Ministry of Climate Change and Environmental Coordination
- Incumbent
- Assumed office 7 March 2025
- President: Asif Ali Zardari
- Prime Minister: Shehbaz Sharif

Federal Minister for Petroleum and Water Resources
- In office 11 March 2024 – 7 March 2025
- President: Asif Ali Zardari
- Prime Minister: Shehbaz Sharif
- In office 28 April 2022 – 10 August 2023
- President: Asif Ali Zardari
- Prime Minister: Shehbaz Sharif
- Preceded by: Hammad Azhar
- Succeeded by: Ahmad Irfan Aslam
- In office 3 April 2013 – 4 June 2013
- Prime Minister: Mir Hazar Khan Khoso
- Preceded by: Shahid Khaqan Abbasi
- Succeeded by: Hammad Azhar

Member of The Senate of Pakistan
- Incumbent
- Assumed office March 2018
- President: Arif Alvi Asif Ali Zardari

Special Assistant to the Prime Minister on Media Affairs
- In office 4 August 2017 – 31 May 2018
- Prime Minister: Shahid Khaqan Abbasi

Spokesperson for the Prime Minister of Pakistan
- In office 21 November 2014 – 28 July 2017
- Prime Minister: Nawaz Sharif

Personal details
- Born: Musadik Masood Malik Lahore, Punjab, Pakistan
- Party: PMLN (2013-present)
- Alma mater: University of Punjab (BS in Pharm.) University of Illinois (MBA, MS, PhD)
- Occupation: Politician, healthcare executive

= Musadik Malik =

Pakistani politician

Musadik Masood Malik is a Pakistani politician, re-elected to the Senate of Pakistan on 2 April 2024. He currently serves in Prime Minister Shahbaz Sharif’s administration as the Minister for Climate Change since May 2025. Malik previously held the positions of Minister of Water and Power during the Khoso caretaker ministry in 2013 and the Minister for Water Resources and Minister of Energy in the Sharif government.

==Academic career==
Dr. Malik completed his postdoctoral fellowship in Health Economics and Medical Decision Making at the University of Illinois College of Medicine. He holds a Ph.D. and M.S. in Healthcare Administration and Policy, as well as an MBA, from the University of Illinois.

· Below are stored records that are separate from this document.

@[simp] theorem State.modDie_mem (s : State) (d : DieKey) (f : Die → Die) : (s.modDie d f).mem = s.mem := rfl
@[simp] theorem State.modDie_poisoned (s : State) (d : DieKey) (f : Die → Die) : (s.modDie d f).poisoned = s.poisoned := rfl
@[simp] theorem State.modDie_harts (s : State) (d : DieKey) (f : Die → Die) : (s.modDie d f).harts = s.harts := rfl
@[simp] theorem State.modDie_cores (s : State) (d : DieKey) (f : Die → Die) : (s.modDie d f).cores = s.cores := rfl
@[simp] theorem State.modDie_quads (s : State) (d : DieKey) (f : Die → Die) : (s.modDie d f).quads = s.quads := rfl
@[simp] theorem State.modDie_pkgs (s : State) (d : DieKey) (f : Die → Die) : (s.modDie d f).pkgs = s.pkgs := rfl
@[simp] theorem State.modDie_ctl (s : State) (d : DieKey) (f : Die → Die) : (s.modDie d f).ctl = s.ctl := rfl
@[simp] theorem State.modDie_launches (s : State) (d : DieKey) (f : Die → Die) : (s.modDie d f).launches = s.launches := rfl
@[simp] theorem State.modDie_jobs (s : State) (d : DieKey) (f : Die → Die) : (s.modDie d f).jobs = s.jobs := rfl
@[simp] theorem State.modDie_supEvents (s : State) (d : DieKey) (f : Die → Die) : (s.modDie d f).supEvents = s.supEvents := rfl
@[simp] theorem State.modDie_ir (s : State) (d : DieKey) (f : Die → Die) : (s.modDie d f).ir = s.ir := rfl
@[simp] theorem State.modDie_ev (s : State) (d : DieKey) (f : Die → Die) : (s.modDie d f).ev = s.ev := rfl
@[simp] theorem State.modDie_agenda (s : State) (d : DieKey) (f : Die → Die) : (s.modDie d f).agenda = s.agenda := rfl
@[simp] theorem State.modDie_free (s : State) (d : DieKey) (f : Die → Die) : (s.modDie d f).free = s.free := rfl
@[simp] theorem State.modDie_clock (s : State) (d : DieKey) (f : Die → Die) : (s.modDie d f).clock = s.clock := rfl
@[simp] theorem State.modDie_turn (s : State) (d : DieKey) (f : Die → Die) : (s.modDie d f).turn = s.turn := rfl

@[simp] theorem State.modPkg_mem (s : State) (p : Nat) (f : Pkg → Pkg) : (s.modPkg p f).mem = s.mem := rfl
@[simp] theorem State.modPkg_poisoned (s : State) (p : Nat) (f : Pkg → Pkg) : (s.modPkg p f).poisoned = s.poisoned := rfl
@[simp] theorem State.modPkg_harts (s : State) (p : Nat) (f : Pkg → Pkg) : (s.modPkg p f).harts = s.harts := rfl
@[simp] theorem State.modPkg_cores (s : State) (p : Nat) (f : Pkg → Pkg) : (s.modPkg p f).cores = s.cores := rfl
@[simp] theorem State.modPkg_quads (s : State) (p : Nat) (f : Pkg → Pkg) : (s.modPkg p f).quads = s.quads := rfl
@[simp] theorem State.modPkg_dies (s : State) (p : Nat) (f : Pkg → Pkg) : (s.modPkg p f).dies = s.dies := rfl
@[simp] theorem State.modPkg_ctl (s : State) (p : Nat) (f : Pkg → Pkg) : (s.modPkg p f).ctl = s.ctl := rfl
@[simp] theorem State.modPkg_launches (s : State) (p : Nat) (f : Pkg → Pkg) : (s.modPkg p f).launches = s.launches := rfl
@[simp] theorem State.modPkg_jobs (s : State) (p : Nat) (f : Pkg → Pkg) : (s.modPkg p f).jobs = s.jobs := rfl
@[simp] theorem State.modPkg_supEvents (s : State) (p : Nat) (f : Pkg → Pkg) : (s.modPkg p f).supEvents = s.supEvents := rfl
@[simp] theorem State.modPkg_ir (s : State) (p : Nat) (f : Pkg → Pkg) : (s.modPkg p f).ir = s.ir := rfl
@[simp] theorem State.modPkg_ev (s : State) (p : Nat) (f : Pkg → Pkg) : (s.modPkg p f).ev = s.ev := rfl
@[simp] theorem State.modPkg_agenda (s : State) (p : Nat) (f : Pkg → Pkg) : (s.modPkg p f).agenda = s.agenda := rfl
@[simp] theorem State.modPkg_free (s : State) (p : Nat) (f : Pkg → Pkg) : (s.modPkg p f).free = s.free := rfl
@[simp] theorem State.modPkg_clock (s : State) (p : Nat) (f : Pkg → Pkg) : (s.modPkg p f).clock = s.clock := rfl
@[simp] theorem State.modPkg_turn (s : State) (p : Nat) (f : Pkg → Pkg) : (s.modPkg p f).turn = s.turn := rfl

@[simp] theorem State.modLaunch_mem (s : State) (l : Nat) (f : Launch → Launch) : (s.modLaunch l f).mem = s.mem := by unfold State.modLaunch; split <;> rfl
@[simp] theorem State.modLaunch_poisoned (s : State) (l : Nat) (f : Launch → Launch) : (s.modLaunch l f).poisoned = s.poisoned := by unfold State.modLaunch; split <;> rfl
@[simp] theorem State.modLaunch_harts (s : State) (l : Nat) (f : Launch → Launch) : (s.modLaunch l f).harts = s.harts := by unfold State.modLaunch; split <;> rfl
@[simp] theorem State.modLaunch_cores (s : State) (l : Nat) (f : Launch → Launch) : (s.modLaunch l f).cores = s.cores := by unfold State.modLaunch; split <;> rfl
@[simp] theorem State.modLaunch_quads (s : State) (l : Nat) (f : Launch → Launch) : (s.modLaunch l f).quads = s.quads := by unfold State.modLaunch; split <;> rfl
@[simp] theorem State.modLaunch_dies (s : State) (l : Nat) (f : Launch → Launch) : (s.modLaunch l f).dies = s.dies := by unfold State.modLaunch; split <;> rfl
@[simp] theorem State.modLaunch_pkgs (s : State) (l : Nat) (f : Launch → Launch) : (s.modLaunch l f).pkgs = s.pkgs := by unfold State.modLaunch; split <;> rfl
@[simp] theorem State.modLaunch_ctl (s : State) (l : Nat) (f : Launch → Launch) : (s.modLaunch l f).ctl = s.ctl := by unfold State.modLaunch; split <;> rfl
@[simp] theorem State.modLaunch_jobs (s : State) (l : Nat) (f : Launch → Launch) : (s.modLaunch l f).jobs = s.jobs := by unfold State.modLaunch; split <;> rfl
@[simp] theorem State.modLaunch_supEvents (s : State) (l : Nat) (f : Launch → Launch) : (s.modLaunch l f).supEvents = s.supEvents := by unfold State.modLaunch; split <;> rfl
@[simp] theorem State.modLaunch_ir (s : State) (l : Nat) (f : Launch → Launch) : (s.modLaunch l f).ir = s.ir := by unfold State.modLaunch; split <;> rfl
@[simp] theorem State.modLaunch_ev (s : State) (l : Nat) (f : Launch → Launch) : (s.modLaunch l f).ev = s.ev := by unfold State.modLaunch; split <;> rfl
@[simp] theorem State.modLaunch_agenda (s : State) (l : Nat) (f : Launch → Launch) : (s.modLaunch l f).agenda = s.agenda := by unfold State.modLaunch; split <;> rfl
@[simp] theorem State.modLaunch_free (s : State) (l : Nat) (f : Launch → Launch) : (s.modLaunch l f).free = s.free := by unfold State.modLaunch; split <;> rfl
@[simp] theorem State.modLaunch_clock (s : State) (l : Nat) (f : Launch → Launch) : (s.modLaunch l f).clock = s.clock := by unfold State.modLaunch; split <;> rfl
@[simp] theorem State.modLaunch_turn (s : State) (l : Nat) (f : Launch → Launch) : (s.modLaunch l f).turn = s.turn := by unfold State.modLaunch; split <;> rfl

@[simp] theorem State.modJob_mem (s : State) (j : Nat) (f : Job → Job) : (s.modJob j f).mem = s.mem := rfl
@[simp] theorem State.modJob_poisoned (s : State) (j : Nat) (f : Job → Job) : (s.modJob j f).poisoned = s.poisoned := rfl
@[simp] theorem State.modJob_harts (s : State) (j : Nat) (f : Job → Job) : (s.modJob j f).harts = s.harts := rfl
@[simp] theorem State.modJob_cores (s : State) (j : Nat) (f : Job → Job) : (s.modJob j f).cores = s.cores := rfl
@[simp] theorem State.modJob_quads (s : State) (j : Nat) (f : Job → Job) : (s.modJob j f).quads = s.quads := rfl
@[simp] theorem State.modJob_dies (s : State) (j : Nat) (f : Job → Job) : (s.modJob j f).dies = s.dies := rfl
@[simp] theorem State.modJob_pkgs (s : State) (j : Nat) (f : Job → Job) : (s.modJob j f).pkgs = s.pkgs := rfl
@[simp] theorem State.modJob_ctl (s : State) (j : Nat) (f : Job → Job) : (s.modJob j f).ctl = s.ctl := rfl
@[simp] theorem State.modJob_launches (s : State) (j : Nat) (f : Job → Job) : (s.modJob j f).launches = s.launches := rfl
@[simp] theorem State.modJob_supEvents (s : State) (j : Nat) (f : Job → Job) : (s.modJob j f).supEvents = s.supEvents := rfl
@[simp] theorem State.modJob_ir (s : State) (j : Nat) (f : Job → Job) : (s.modJob j f).ir = s.ir := rfl
@[simp] theorem State.modJob_ev (s : State) (j : Nat) (f : Job → Job) : (s.modJob j f).ev = s.ev := rfl
@[simp] theorem State.modJob_agenda (s : State) (j : Nat) (f : Job → Job) : (s.modJob j f).agenda = s.agenda := rfl
@[simp] theorem State.modJob_free (s : State) (j : Nat) (f : Job → Job) : (s.modJob j f).free = s.free := rfl
@[simp] theorem State.modJob_clock (s : State) (j : Nat) (f : Job → Job) : (s.modJob j f).clock = s.clock := rfl
@[simp] theorem State.modJob_turn (s : State) (j : Nat) (f : Job → Job) : (s.modJob j f).turn = s.turn := rfl

@[simp] theorem State.ctlPut_mem (s : State) (d : DieKey) (o : Nat) (v : Word) : (s.ctlPut d o v).mem = s.mem := rfl
@[simp] theorem State.ctlPut_poisoned (s : State) (d : DieKey) (o : Nat) (v : Word) : (s.ctlPut d o v).poisoned = s.poisoned := rfl
@[simp] theorem State.ctlPut_harts (s : State) (d : DieKey) (o : Nat) (v : Word) : (s.ctlPut d o v).harts = s.harts := rfl
@[simp] theorem State.ctlPut_cores (s : State) (d : DieKey) (o : Nat) (v : Word) : (s.ctlPut d o v).cores = s.cores := rfl
@[simp] theorem State.ctlPut_quads (s : State) (d : DieKey) (o : Nat) (v : Word) : (s.ctlPut d o v).quads = s.quads := rfl
@[simp] theorem State.ctlPut_dies (s : State) (d : DieKey) (o : Nat) (v : Word) : (s.ctlPut d o v).dies = s.dies := rfl
@[simp] theorem State.ctlPut_pkgs (s : State) (d : DieKey) (o : Nat) (v : Word) : (s.ctlPut d o v).pkgs = s.pkgs := rfl
@[simp] theorem State.ctlPut_launches (s : State) (d : DieKey) (o : Nat) (v : Word) : (s.ctlPut d o v).launches = s.launches := rfl
@[simp] theorem State.ctlPut_jobs (s : State) (d : DieKey) (o : Nat) (v : Word) : (s.ctlPut d o v).jobs = s.jobs := rfl
@[simp] theorem State.ctlPut_supEvents (s : State) (d : DieKey) (o : Nat) (v : Word) : (s.ctlPut d o v).supEvents = s.supEvents := rfl
@[simp] theorem State.ctlPut_ir (s : State) (d : DieKey) (o : Nat) (v : Word) : (s.ctlPut d o v).ir = s.ir := rfl
@[simp] theorem State.ctlPut_ev (s : State) (d : DieKey) (o : Nat) (v : Word) : (s.ctlPut d o v).ev = s.ev := rfl
@[simp] theorem State.ctlPut_agenda (s : State) (d : DieKey) (o : Nat) (v : Word) : (s.ctlPut d o v).agenda = s.agenda := rfl
@[simp] theorem State.ctlPut_free (s : State) (d : DieKey) (o : Nat) (v : Word) : (s.ctlPut d o v).free = s.free := rfl
@[simp] theorem State.ctlPut_clock (s : State) (d : DieKey) (o : Nat) (v : Word) : (s.ctlPut d o v).clock = s.clock := rfl
@[simp] theorem State.ctlPut_turn (s : State) (d : DieKey) (o : Nat) (v : Word) : (s.ctlPut d o v).turn = s.turn := rfl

In addition to his academic work, he has served as an advisor to governments in oil-rich Middle Eastern countries, including Saudi Arabia, on issues related to economics, education, and healthcare.

==Political career==

=== Early career ===
Malik began his political career when he joined Pervez Musharraf's National Commission for Human Development (NCHD), under Nasim Ashraf.

Malik was inducted into the federal cabinet of caretaker Prime Minister Mir Hazar Khan Khoso on 3 April 2013 and was appointed as Federal Minister for Water and Power where he served until 4 June 2013.

=== Pakistan Muslim League (N) ===
In November 2014, Malik was appointed as spokesperson for Prime Minister Nawaz Sharif.

In August 2017, he was appointed as Special Assistant to Prime Minister Shahid Khaqan Abbasi on Media Affairs.

He was nominated by Pakistan Muslim League (N) (PML-N) as its candidate in the 2018 Pakistani Senate election. However the Election Commission of Pakistan declared all PML-N candidates for the Senate election as independent after a ruling of the Supreme Court of Pakistan.

Malik was elected to the Senate of Pakistan as an independent candidate on general seat from Punjab in Senate election. He was backed in the election by PML-N and joined the treasury benches, led by PML-N after getting elected. He took oath as Senator on 12 March 2018. He was reelected as a senator representing a technocrat seat from Punjab on 2 April 2024, securing 121 votes.

In April 2018, he was given the status of federal minister in the cabinet of Prime Minister Shahid Khaqan Abbasi.